For those of you who didn’t read the article, here’s the ADD-version: we picked ten trails as the best in the country (they were listed in a random fashion—we weren’t suggesting that any of the ten trails were better than the others), I wrote a 500-word description on where to find each trail, how to ride it and why it’s worth riding in the first place.
The featured ten were as follows:
1. Imperial Gulch/Ketchum, ID
2. McKenzie River Trail/Eugene, OR
3. Porcupine Rim/Moab, UT
4. Tsali Left Loop/Nantahala, N. Carolina
5. The Edge Loop/Fruita, CO
6. Finger Lakes Trail/Letchworth State Park, NY
7. National Trail/Phoenix, AZ
8. Plantation Trail/Davis, WV
9. Downieville Downhill/Downieville, CA
10. Upper Oil Can/North Vancouver, British Columbia (yeah, I know, this is in CANADA…deal with it)
How and why did we choose these particular trails? After eight years as a magazine writer, I’ve been lucky enough to have ridden all of the country and, thus, have my own list of favorites. I wrote 20 of them down and sent them to the other editors at the magazine.
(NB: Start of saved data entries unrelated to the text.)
-- ==== Sys2Proof/Machine/State.lean ====
section
/-! DEFINITION. Every piece of state the spec gives the FS-416, as plain data, the reasons a step can stop, and the
state after reset. One home for each item: INVENTORY.md, "State", lists them with their rules. -/

namespace Sys2Proof.Machine

/-- Why the machine stops. -/
inductive Fault where
  /-- Raised by the store accesses (SPAN_COMPLETE, SPAN_UNCORRECTABLE, BLOCK_CLEARED) when the access names a byte
  outside the 16 MiB of the pixel store, an address the spec says does not exist (R21). Safe: the model stops where the
  spec gives no behaviour. No canvas lies outside the store (R28), so a run from reset never meets it. Log 20. -/
  | storeAddressOutside
  deriving DecidableEq, Repr

/-- Why a command has no meaning. -/
inductive Refusal where
  /-- Raised by an arm of `exec` whose command has no meaning yet. Safe. No arm raises it. -/
  | notModelled (mnemonic : String)
  deriving DecidableEq, Repr

/-! ### Four of a kind, one for each port -/

/-- One value for each of the four ports. -/
structure Quad (α : Type) where
  p0 : α
  p1 : α
  p2 : α
  p3 : α
  deriving DecidableEq, Repr

/-- The value of port `p`. -/
def Quad.get {α : Type} (q : Quad α) : Port → α
  | .p0 => q.p0
  | .p1 => q.p1
  | .p2 => q.p2
  | .p3 => q.p3

/-- The same values, but `x` for port `p`. -/
def Quad.set {α : Type} (q : Quad α) (p : Port) (x : α) : Quad α :=
  match p with
  | .p0 => { q with p0 := x }
  | .p1 => { q with p1 := x }
  | .p2 => { q with p2 := x }
  | .p3 => { q with p3 := x }

/-- The function applied to all four. -/
def Quad.map {α β : Type} (f : α → β) (q : Quad α) : Quad β := ⟨f q.p0, f q.p1, f q.p2, f q.p3⟩

/-- The same value for all four ports. -/
def Quad.all {α : Type} (x : α) : Quad α := ⟨x, x, x, x⟩

/-! ### Names with a fixed set of values -/

/-- Pixel formats (R4). -/
inductive Format where
  | m1 | i8 | c16 | c32
  deriving DecidableEq, Repr

/-- Rights of a grant (R37). -/
inductive Rights where
  | r | rw
  deriving DecidableEq, Repr

/-- The four kinds of job fault (R131). -/
inductive FaultKind where
  | storeEcc | dataTimeout | readStall | waitTimeout
  deriving DecidableEq, Repr

/-- The six kinds of job (R63). -/
inductive JobKind where
  | fill | move | expand | write | read | mark
  deriving DecidableEq, Repr

/-- How a job ended (R78, R86). -/
inductive JobStatus where
  | done | faulted | cancelled | gone
  deriving DecidableEq, Repr

/-- The six attention flags (R139). -/
inductive Flag where
  | fault | logFull | grantLost | canvasLost | halted | dataRejected
  deriving DecidableEq, Repr

/-- Run states of a job queue (R80). -/
inductive RunState where
  | run | halting | halted | resetting
  deriving DecidableEq, Repr

/-- Reasons of a NAK (R165). -/
inductive NakReason where
  | crc | order | busy | sync
  deriving DecidableEq, Repr

/-- Classes of frame the host sends into the inbound buffer (R165). -/
inductive InClass where
  | req | dat
  deriving DecidableEq, Repr

/-- Classes of frame that stand in an outbound list (R165, R172). -/
inductive OutClass where
  | rep | dat | ntc | atn
  deriving DecidableEq, Repr

/-- The two requesters of the store (R26). -/
inductive Requester where
  | engine | clearUnit
  deriving DecidableEq, Repr

/-! ### Link port (R166) -/

/-- A frame taken from the host and not yet processed (R166). -/
structure InFrame where
  cls : InClass
  payload : List Byte
  deriving DecidableEq, Repr

/-- A frame in a used slot of the outbound list (R172). -/
structure OutFrame where
  cls : OutClass
  seq : BitVec 8
  payload : List Byte
  deriving DecidableEq, Repr

/-- A frame on an outbound lane, with the header it goes out with (R162, R171). -/
structure WireFrame where
  cls : Byte
  seq : BitVec 8
  ack : BitVec 8
  payload : List Byte
  deriving DecidableEq, Repr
After a few rounds of rancorous emails we editors collectively pared the list down to ten favorites. I then wrote up the article. Once the article was written a number of mountain bike photographers (these guys travel even more than us writers) looked at the list and said constructive things like “Fisher Creek? You picked Fisher Creek as the best trail in Sun Valley? What are you—some kind of idiot? That’s a puss of a ride. You should write about Imperial Gulch instead!”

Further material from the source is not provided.